England captain Eoin Morgan hopes his inexperienced side learn quickly from their mistakes after a batting collapse led to a 14-run defeat against New Zealand in the third Twenty20.
Chasing 181, Morgan was at the crease alongside James Vince as England got the equation down to 44 required from the final 34 deliveries with eight wickets in hand at the picturesque setting of the Saxton Oval in Nelson.
However, the England captain’s departure sparked a dramatic disintegration that saw the tourists lose five wickets in the space of 19 balls, irreparably damaging their pursuit as they fell 2-1 down in the five-match series.
England’s line-up contained all six players who had not featured in a T20 international before this series and only Morgan and Sam Billings, the Irishman’s deputy for this series, had been capped more than a dozen times.
Morgan said: “It is the most inexperienced side that we will field. We can’t come out expecting to win 5-0, we do need to learn and make mistakes throughout the whole series.
“An important part of learning is recognising exactly where you were and what you did wrong. You can’t be blindsided or be stubborn enough to not take in good information.
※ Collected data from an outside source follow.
/-- The survival block (R439), the snapshot store (R450), the retirement list (R457) and the pairing (R451). -/
structure Survival where
  svbusy  : Bool
  svres   : BitVec 3
  svasid  : BitVec 16
  srcmod  : BitVec 14
  holdmod : BitVec 14
  partner : BitVec 14
  pstate  : BitVec 2
  rsvpct  : BitVec 6
  rsvbase : BitVec 64
  errbase : BitVec 64
  errcap  : BitVec 5
  retired : List Nat
  pfeed   : BitVec 32
  own     : List (Option Generation)
  part    : List (Option Generation)
  sending : Option Generation
  deriving DecidableEq, Repr

/-- The host-visible device blocks. -/
structure Dev where
  att : Attach
  ctl : Control
  mgt : Mgmt
  srv : Survival
  deriving DecidableEq, Repr

/-- A service core (R412, R416, R417, R420): a register is 64 bits and the tag and capability metadata above it. `joining`
holds the registers of a `vjoin` that waits. -/
structure SvcCore where
  pc     : BitVec 64
  x      : List (BitVec 64)
  caps   : List (Option (BitVec 64))
  user   : Bool
  svasid : BitVec 64
  svjctr : BitVec 64
  exc    : Option (Nat × BitVec 64)
  joining : Option (Nat × Nat × Nat)
  deriving DecidableEq, Repr

/-- A registered service-request queue (R421). -/
structure SvcQueue where
  hdr     : BitVec 64
  asid    : BitVec 16
  ftab    : BitVec 64
  ftcount : Nat
  logring : BitVec 64
  logpos  : Nat
  deriving DecidableEq, Repr

/-- The module. -/
structure State where
  dev    : Dev
  mach   : Mach
  svc    : List SvcCore
  svcq   : List SvcQueue
  agenda : List Instr
  deriving DecidableEq, Repr

/-- No coherence state: caches, tables and TLBs empty, clocks zero (R103, R411). -/
def Coh.reset : Coh :=
  { words := [], regions := [], lines := [], remotes := [], l1 := [], held := [], copies := [],
    appliedV := [[0,0,0,0],[0,0,0,0],[0,0,0,0],[0,0,0,0]], knownV := [[0,0,0,0],[0,0,0,0],[0,0,0,0],[0,0,0,0]],
    ioKnown := [0,0,0,0], shared := [],
    updates := [], values := [], issued := [0,0,0,0], fences := [], gen := 0, stores := [], nextTag := 0,
    checks := [], reps := [], repNext := [], repOut := [], hostLines := [], tlb := [], ats := [], reqs := [],
    prgFail := [], revoked := [], remote := [], icache := [] }

/-- No queue registered, no task, every slot table empty (R384). -/
def Disp.reset : Disp :=
  { queues := [], tasks := [], slots := [], rr := [], ftasks := [], parked := [], nextId := 1 }

/-- The machine after a wipe (R411). -/
def Mach.reset : Mach :=
  { clock := 0, usec := 0, usFrac := 0, choices := [], freeCount := 0, cur := none, latch := [], mem := [],
    tags := [], coh := Coh.reset, ctxs := [], disp := Disp.reset, groups := [], waves := [], frozen := [],
    poisoned := [], failing := [], turns := [], turnNo := 0, errnext := 0, errdrop := 0 }

/-- The attach block at reset (R371). -/
def Attach.reset : Attach :=
  { ifhost := 0, ifneg := 0, mode := 0, attached := false, pollint := 8, qtbase := 0, rgbase := 0, modid := 0,
    porten := 0xFFF, linkup := 0, refused := false, cut := [] }

/-- The control block after a power-on cold start that reached stage 7 (R392, R409, R410). -/
def Control.reset : Control :=
  { ctxbase := 0, cmdasid := 0, cmdarg := 0, cmdlen := 0, cmdbusy := false, cmdres := 0, rstkind := 0, failcnt := 0,
    recovery := false, bootstage := 7, cold := true, powered := true }

/-- The management block at reset (R423). The provisioned fields are a DESIGN CHOICE (log 6). -/
def Mgmt.reset : Mgmt :=
  { mbbusy := false, mbres := 0, mbbuf := 0, lcstate := 0, fwsvn := 0, svnmin := 0, feedid := 0, pwrcap := 2400,
    pwrnow := 0, clknow := 2400, tempmax := 0, tlimit := 95, throt := 0, tripcnt := 0, vaddr := 0, vsrc := 0,
    vkind := 0, vcount := 0, lcseq := 0, ownerKey := 0, hasSecret := true, image := [], store := some [],
    updating := none, staging := [], wiping := false, holdTrip := false, phyOk := true, pendingReset := none }

/-- The survival block at reset (R439), with an empty snapshot store and retirement list (log 6). -/
def Survival.reset : Survival :=
  { svbusy := false, svres := 0, svasid := 0, srcmod := 0, holdmod := 0, partner := 0, pstate := 0, rsvpct := 8,
    rsvbase := 0, errbase := 0, errcap := 0, retired := [], pfeed := 0,
    own := [none, none], part := [none, none], sending := none }

/-- The device blocks at reset. -/
def Dev.reset : Dev := { att := Attach.reset, ctl := Control.reset, mgt := Mgmt.reset, srv := Survival.reset }

/-- A service core at reset: every register at zero is a DESIGN CHOICE (log 8); `svasid` and `svjctr` by R417. -/
def SvcCore.reset : SvcCore :=
  { pc := 0, x := List.replicate 32 0, caps := List.replicate 32 none, user := false, svasid := 0, svjctr := 0,
    exc := none, joining := none }

/-- The module right after a power-on cold start (R409 to R411). -/
def State.reset : State :=
  { dev := Dev.reset, mach := Mach.reset, svc := List.replicate 16 SvcCore.reset, svcq := [], agenda := [] }

end Sys2Proof.Machine
end

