/-- Entries between HEAD and TAIL. -/
def QHdr.count (h : QHdr) : Nat := (h.tail + 2 ^ 32 - h.head) % 2 ^ 32

/-- Address of the slot of an index (R294, R374). -/
def QHdr.slotVa (h : QHdr) (idx : Nat) : BitVec 64 := h.ring + BitVec.ofNat 64 (32 * (idx % h.cap))

/-- Writes a header field of 4 bytes at byte `off`. -/
def setHdr (d : Dev) (m : Mach) (asid : BitVec 16) (q : BitVec 64) (off v : Nat) : Mach :=
  (writeVa d m asid (q + BitVec.ofNat 64 off) (toBytes 4 v) true).getD m

/-- Enqueues one 32-byte entry at TAIL: the index and the machine, or none when the slot cannot be written. -/
def enqueueAt (d : Dev) (m : Mach) (asid : BitVec 16) (q : BitVec 64) (h : QHdr) (entry : List Byte) :
    Option (Nat × Mach) :=
  match writeVa d m asid (h.slotVa h.tail) entry true with
  | none => none
  | some m => some (h.tail, setHdr d m asid q 4 ((h.tail + 1) % 2 ^ 32))

/-! The queue table (R378) -/

/-- Reads entry `n` of the queue table. -/
def queueEntry (d : Dev) (m : Mach) (n : Nat) : Nat := ofBytes (m.homeBytes (d.att.qtbase.toNat + 32 * n) 32)

/-- Writes QSTAT of a queue, in its entry too. -/
def setQstat (d : Dev) (n v : Nat) (m : Mach) : Mach :=
  let m := { m with disp := { m.disp with queues := updWhere (fun (q : QReg) => q.n == n) (fun q => { q with qstat := v }) m.disp.queues } }
  if bitsOf (queueEntry d m n) 128 8 = v then m
  else m.devWrite (d.att.qtbase.toNat + 32 * n + 16) (toBytes 1 v)

/-! Fault table (R156, R386) -/

/-- Default priorities of the fault codes (R156). -/
def defaultPrio (code : Nat) : Nat :=
  match code with
  | 0x01 => 5 | 0x02 => 6 | 0x03 => 5 | 0x04 => 4 | 0x10 => 7 | 0x11 => 7 | 0x20 => 3 | 0x21 => 3 | 0x30 => 6
  | 0x31 => 6 | 0x40 => 7 | 0x41 => 2 | 0x50 => 6 | 0x51 => 6 | 0x53 => 6 | 0x54 => 6 | 0x60 => 5 | 0x61 => 5
  | 0x62 => 5 | 0x70 => 7 | 0x71 => 7 | 0x72 => 4 | 0x80 => 6 | 0x81 => 6 | _ => 7

/-- An entry of the fault table: queue, launch record, priority field, budget, deadline. -/
structure FEntry where
  queue    : BitVec 64
  launch   : BitVec 64
  prio     : Nat
  budget   : Nat
  deadline : Nat
  deriving DecidableEq, Repr

/-- Reads entry `code` of a context's fault table, a word at a time (R386, R388). -/
def faultEntry (d : Dev) (m : Mach) (asid : BitVec 16) (tab : BitVec 64) (code : Nat) : FEntry :=
  let a := tab + BitVec.ofNat 64 (64 + 32 * code)
  let w2 := (readVa64 d m asid (a + 16)).toNat
  let w3 := (readVa64 d m asid (a + 24)).toNat
  { queue := readVa64 d m asid a, launch := readVa64 d m asid (a + 8), prio := bitsOf w2 0 4,
    budget := bitsOf w2 32 32, deadline := bitsOf w3 0 32 }

/-- The priority of a fault's first task: the raising word's, the table's, or the code's default (R153, R340). -/
def taskPrio (e : FEntry) (code : Nat) (above : Option Nat) : Nat :=
  match above with
  | some p => p
  | none => if e.prio = 0xF then defaultPrio code else e.prio

/-- The 32-byte task entry of a fault (R153). -/
def taskEntry (launch handle : BitVec 64) (code prio depth budget deadline : Nat) : List Byte :=
  toBytes 32 (launch.toNat + 2 ^ 64 * handle.toNat + 2 ^ 128 * code + 2 ^ 136 * prio + 2 ^ 139 * depth
    + 2 ^ 144 * budget + 2 ^ 176 * deadline)

/-! Parked records (R148 to R154, R387) -/

/-- What a fault's record says of the unit that met it. -/
structure ParkInfo where
  asid   : BitVec 16
  core   : Nat
  group  : Nat
  wave   : Nat
  depth  : Option Nat
  code   : Nat
  prio   : Option Nat
  addr   : BitVec 64
  lanes  : BitVec 64
  kind   : Nat
  tag    : Nat
  tail   : Nat
  deriving DecidableEq, Repr

/-- The 2,048 bits of a record as the device writes it (R148): `kind` holds bits 4:0, `tail` bits 288 upward. -/
def recordBits (d : Dev) (i : ParkInfo) (depth prio : Nat) (stateh : BitVec 32) : Nat :=
  i.kind + 2 ^ 5 * depth + 2 ^ 16 * i.code + 2 ^ 24 * prio + 2 ^ 32 * i.asid.toNat
    + 2 ^ 48 * d.att.modid.toNat + 2 ^ 64 * i.core + 2 ^ 72 * i.group + 2 ^ 81 * i.wave + 2 ^ 96 * i.addr.toNat
    + 2 ^ 160 * stateh.toNat + 2 ^ 192 * i.lanes.toNat + 2 ^ 256 * i.tag + 2 ^ 288 * i.tail

/-- Fields of a record read back from memory: bits `lo .. lo + n - 1`. -/
def recField (d : Dev) (m : Mach) (asid : BitVec 16) (h : BitVec 64) (lo n : Nat) : Nat :=
  match readVa d m asid h 256 true with
  | .ok bs => bitsOf (ofBytes bs) lo n
  | .error _ => 0

/-- Writes STATE of a record: 0 pending, 1 taken, 2 disposed (R148, R154). -/
def setRecState (d : Dev) (m : Mach) (asid : BitVec 16) (h : BitVec 64) (st : Nat) : Mach :=
  match readVa d m asid h 2 true with
  | .ok bs =>
    let n := ofBytes bs
    (writeVa d m asid h (toBytes 2 (n - 2 ^ 7 * bitsOf n 7 2 + 2 ^ 7 * st)) true).getD m
  | .error _ => m

/-- The entry of the parked-record table for a handle. -/
def Mach.parkedAt (m : Mach) (asid : BitVec 16) (h : BitVec 64) : Option Parked :=
  m.disp.parked.find? fun p => p.asid == asid && p.handle == h

/-- Changes the table entry of a handle. -/
def Mach.updParked (m : Mach) (asid : BitVec 16) (h : BitVec 64) (f : Parked → Parked) : Mach :=
  { m with disp := { m.disp with parked := updWhere (fun p => p.asid == asid && p.handle == h) f m.disp.parked } }

/-- Drops the table entry of a handle: the record's space returns to the parking area (R154). -/
def Mach.dropParked (m : Mach) (asid : BitVec 16) (h : BitVec 64) : Mach :=
  { m with disp := { m.disp with parked := m.disp.parked.filter fun p => !(p.asid == asid && p.handle == h) } }

/-- The record number a fault takes: ordinary at depth 0, ordinary or else reserved above (R159, R387). The choice among
the free ones is the device's. -/
def freeRecord (m : Mach) (asid : BitVec 16) (base : BitVec 64) (count depth pick : Nat) : Option Nat :=
  let used := (m.disp.parked.filter fun p => p.asid == asid).map fun p => (p.handle.toNat - base.toNat) / 256
  let start := if count = 0 then 0 else pick % count
  let ord := match firstFree used start (used.length + 1) with
    | some k => if k < count then some k else firstFree used 0 (used.length + 1)
    | none => none
  match ord with
  | some k => if k < count then some k
    else if depth = 0 then none
    else match firstFree used count (used.length + 1) with
      | some r => if r < count + 1024 then some r else none
      | none => none
  | none => none

/-! Withdrawing fault tasks (R158) -/

/-- Withdraws a task that has not been taken: LAUNCH 0 into its slot, or, where dispatch has dequeued it, its bind records
withdrawn. -/
def withdrawTask (d : Dev) (m : Mach) (t : FTask) : Mach :=
  let dequeued := m.disp.tasks.any fun k => k.ftask == some t.id
  let m1 := match (if dequeued then none else t.slot) with
    | none => m
    | some idx =>
      match readHdr d m t.asid t.queue with
      | some h => (writeVa d m t.asid (h.slotVa idx) (toBytes 8 0) true).getD m
      | none => m
  { m1 with disp := { m1.disp with
      ftasks := m1.disp.ftasks.filter fun x => x.id != t.id
      slots := m1.disp.slots.map fun s =>
        if s.state = 0 && s.kind = 1 && (m1.disp.tasks.any fun k => k.id == s.taskref && k.ftask == some t.id) then
          { s with state := 2 } else s
      tasks := m1.disp.tasks.filter fun k => k.ftask != some t.id } }

/-- Withdraws every untaken task that names a record. -/
def withdrawFor (d : Dev) (m : Mach) (asid : BitVec 16) (h : BitVec 64) : Mach :=
  (m.disp.ftasks.filter fun t => t.asid == asid && t.handle == h && !t.taken).foldl (withdrawTask d) m

/-! Killing a context (R93, R115, R393, R406) -/

/-- Decides each word that a context's threads left registered and written: lost, or written back whole (R93). -/
def loseWords (asid : BitVec 16) : List L1Word → Mach → Mach
  | [], m => m
  | x :: xs, m =>
    let m1 :=
      if x.reg && x.asid == asid then
        if x.dirty then
          let lost := Config.freeBool m.freeCount
          let m2 := { m with freeCount := m.freeCount + 1 }
          if lost then { m2 with coh := (m2.coh.vacate x.word true).dropL1 x.core x.word }
          else m2.writeBack x.word false
        else m.writeBack x.word false
      else m
    loseWords asid xs m1

/-- The code of a context state (R394). -/
def CState.code : CState → Nat
  | .nonresident => 0
  | .resident => 1
  | .draining => 2
  | .saving => 3
  | .saved => 4
  | .killed => 5

/-- The save-area header and kill report that a kill writes at its physical address (R406). -/
def killReport (c : Ctx) (cause : Nat) (entries : List (Nat × Nat × Nat)) (m : Mach) : Mach :=
  let es := entries.take 4096
  let hdr := toBytes 16 (0x56534358 + 2 ^ 32 + 2 ^ 48 * c.asid.toNat + 2 ^ 64 * 2) ++ toBytes 4 0
    ++ toBytes 8 (36864) ++ toBytes 228 0 ++ toBytes 3 (cause + 2 ^ 8 * (min entries.length 4096))
    ++ List.replicate 3837 0
  let body := (es.map fun e => toBytes 8 (e.1 + 2 ^ 8 * e.2.1 + 2 ^ 16 * e.2.2 + 2 ^ 24 * c.asid.toNat)).flatten
  (m.devWrite c.savearea.toNat hdr).devWrite (c.savearea.toNat + 4096) body

/-- Bit 63 of every join counter that the context's live tasks name (R420). -/
def killCounters (asid : BitVec 16) (m : Mach) : Mach :=
  (m.disp.tasks.filter fun t => t.asid == asid && t.jctr != 0 && !t.ended).foldl
    (fun m t =>
      let x := m.homeValue (t.jctr.toNat / 8)
      m.devWrite (t.jctr.toNat / 8 * 8) (toBytes 8 (x ||| 0x8000000000000000).toNat)) m

/-- Thaws a frozen frame. With a second buffer the storage is swapped: the reserve frame's address takes the frozen bytes
(R448). -/
def thawFrame (d : Dev) (f : Frozen) (m : Mach) : Mach :=
  let lo := fun (n : Nat) => d.srv.rsvbase.toNat + 65536 * n
  let mem := match f.second with
    | some n => (m.mem.clear (lo n) 65536).put (lo n) (f.content.offsets (65536 * f.frame) 65536)
    | none => m.mem
  { m with mem := mem, frozen := m.frozen.filter fun g => g.frame != f.frame }

/-- Thaws the frozen frames of a context (R448, R449). -/
def thawAll (d : Dev) (asid : BitVec 16) (m : Mach) : Mach :=
  (m.frozen.filter fun f => f.asid == asid).foldl (fun m f => thawFrame d f m) m

/-- Aborts the generation of a context that is cutting or draining, with its error record (R449). -/
def abortSnap (d : Dev) (asid : BitVec 16) (m : Mach) : Mach :=
  match m.ctx asid with
  | none => m
  | some c =>
    if c.snap.sstate = .idle then m
    else
      let m1 := thawAll d asid (m.updCtx asid fun c =>
        { c with snap := { c.snap with sstate := .idle, aborts := min 0xFFFF (c.snap.aborts + 1) } })
      writeErr d ⟨9, 2, 6, 0, 0, d.srv.partner.toNat, asid, 0, 0, 0⟩ m1

/-- The waves of a context whose fence or ordering access waits at the arbiter (R115). -/
def abandonedFences (asid : BitVec 16) (m : Mach) : List (Nat × Nat × Nat) :=
  let saved := ((m.ctx asid).map Ctx.waves).getD []
  ((saved ++ m.waves).filter fun w => w.asid == asid && m.coh.fences.any fun f => f.core == w.core && f.wave == w.id).map
    fun w => (0x83, w.core % 256, w.id)

/-- Writes CSTATE and FROZEN into the descriptor of a context (R394). -/
def noteCState (d : Dev) (asid : BitVec 16) (m : Mach) : Mach :=
  match m.ctx asid with
  | none => m
  | some c =>
    m.devWrite (d.ctl.ctxbase.toNat + 128 * c.idx + 64) (toBytes 1 (c.cstate.code + (if c.frozen then 8 else 0)))

/-- Takes what a context runs, waits for and has in flight out of the machine. -/
def clearCtx (c : Ctx) (m : Mach) : Mach :=
  let asid := c.asid
  let ws := c.waves ++ m.waves.filter fun w => w.asid == asid
  let gs := c.groups ++ m.groups.filter fun g => g.asid == asid
  let mineW := fun (core wave : Nat) => ws.any fun w => w.core == core && w.id == wave
  let mineG := fun (core g : Nat) => gs.any fun x => x.core == core && x.id == g
  let gone := (m.coh.held.filter fun h => mineG h.core h.group).map HeldWord.word
  let coh := { gone.foldl Coh.unhold m.coh with
    stores := m.coh.stores.filter fun s => s.asid != asid
    held := m.coh.held.filter fun h => !mineG h.core h.group
    fences := m.coh.fences.filter fun f => !mineW f.core f.wave
    checks := m.coh.checks.filter fun k => k.asid != asid
    reqs := m.coh.reqs.filter fun r => r.asid != asid
    revoked := m.coh.revoked.filter fun r => r.asid != asid
    remote := m.coh.remote.filter fun r => r.asid != asid }
  let disp := { m.disp with
    parked := m.disp.parked.filter fun p => p.asid != asid
    ftasks := m.disp.ftasks.filter fun t => t.asid != asid
    tasks := m.disp.tasks.filter fun t => t.asid != asid
    slots := m.disp.slots.filter fun s => s.asid != asid }
  { m with
    coh := coh, disp := disp
    latch := m.latch.filter fun s => match s with
      | .path core wave _ | .probe core wave _ => !mineW core wave
      | _ => true
    waves := m.waves.filter fun w => w.asid != asid
    groups := m.groups.filter fun g => g.asid != asid }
“It has been a great learning day for us and hopefully the guys take in the information and learn from that, hopefully pretty quickly.
“They have to, and they have to play games so in situations like that you have to throw them out in the middle of it, you can’t say your senior players always have to support them and nurture them.
“The reality of it is there is only a certain amount of it that you can do, guys need to go out and perform as well.”
Morgan was caught on the boundary while Billings was needlessly run out after a miscommunication with Vince, who tamely chipped to mid-off to fall one short of his half-century.
By the time Lewis Gregory and Sam Curran fell in the space of three Lockie Ferguson deliveries, England’s hopes had all but vanished, and they limped to 166 for seven.
Morgan said: “With a lot of wickets in hand you’d expect us to win. Certainly we did, we were in control pretty much up until that point. The guys that came in, we didn’t do the simple things right.
“We didn’t establish a partnership, we didn’t hit with the wind, things that the Black Caps did throughout. We do have to get better and calmer in those situations and when we’re chasing.”
Dawid Malan moved through the gears as he went from 15 off his first 14 balls to take 40 off his next 20, the last of which saw the opener belt an Ish Sodhi full toss to Martin Guptill at deep midwicket.
Morgan said of his fellow left-hander: “It’s extremely disappointing for him. He’s one of the only opening batters that ever talks about seeing the majority of the innings through and being there at the end. It will hurt him.”
Matt Parkinson marked his England debut with one for 14 but curiously only bowled two overs, while Lancashire team-mate Saqib Mahmood was expensive and finished with 4-0-49-1.
The Curran brothers bowled well to record combined figures of three for 58 as New Zealand, led by Guptill’s fiery 33 at the top of the order and Colin De Grandhomme’s 55 from 35 balls, posted 180 for seven.
On his international bow, highly-rated opener Tom Banton kick-started England’s reply by clubbing express paceman Ferguson for six over midwicket but was bowled for 18 off 10 balls after missing a ramp off Blair Tickner.
Morgan, though, has no problem with the dismissal, saying: “I thought he came out beautifully. He’s a free-spirited guy who plays expansive cricket, and we want him to do that.
“He gets out playing one of his strongest shots. We’ll encourage him to keep doing that. We don’t want him to go away from his natural game.”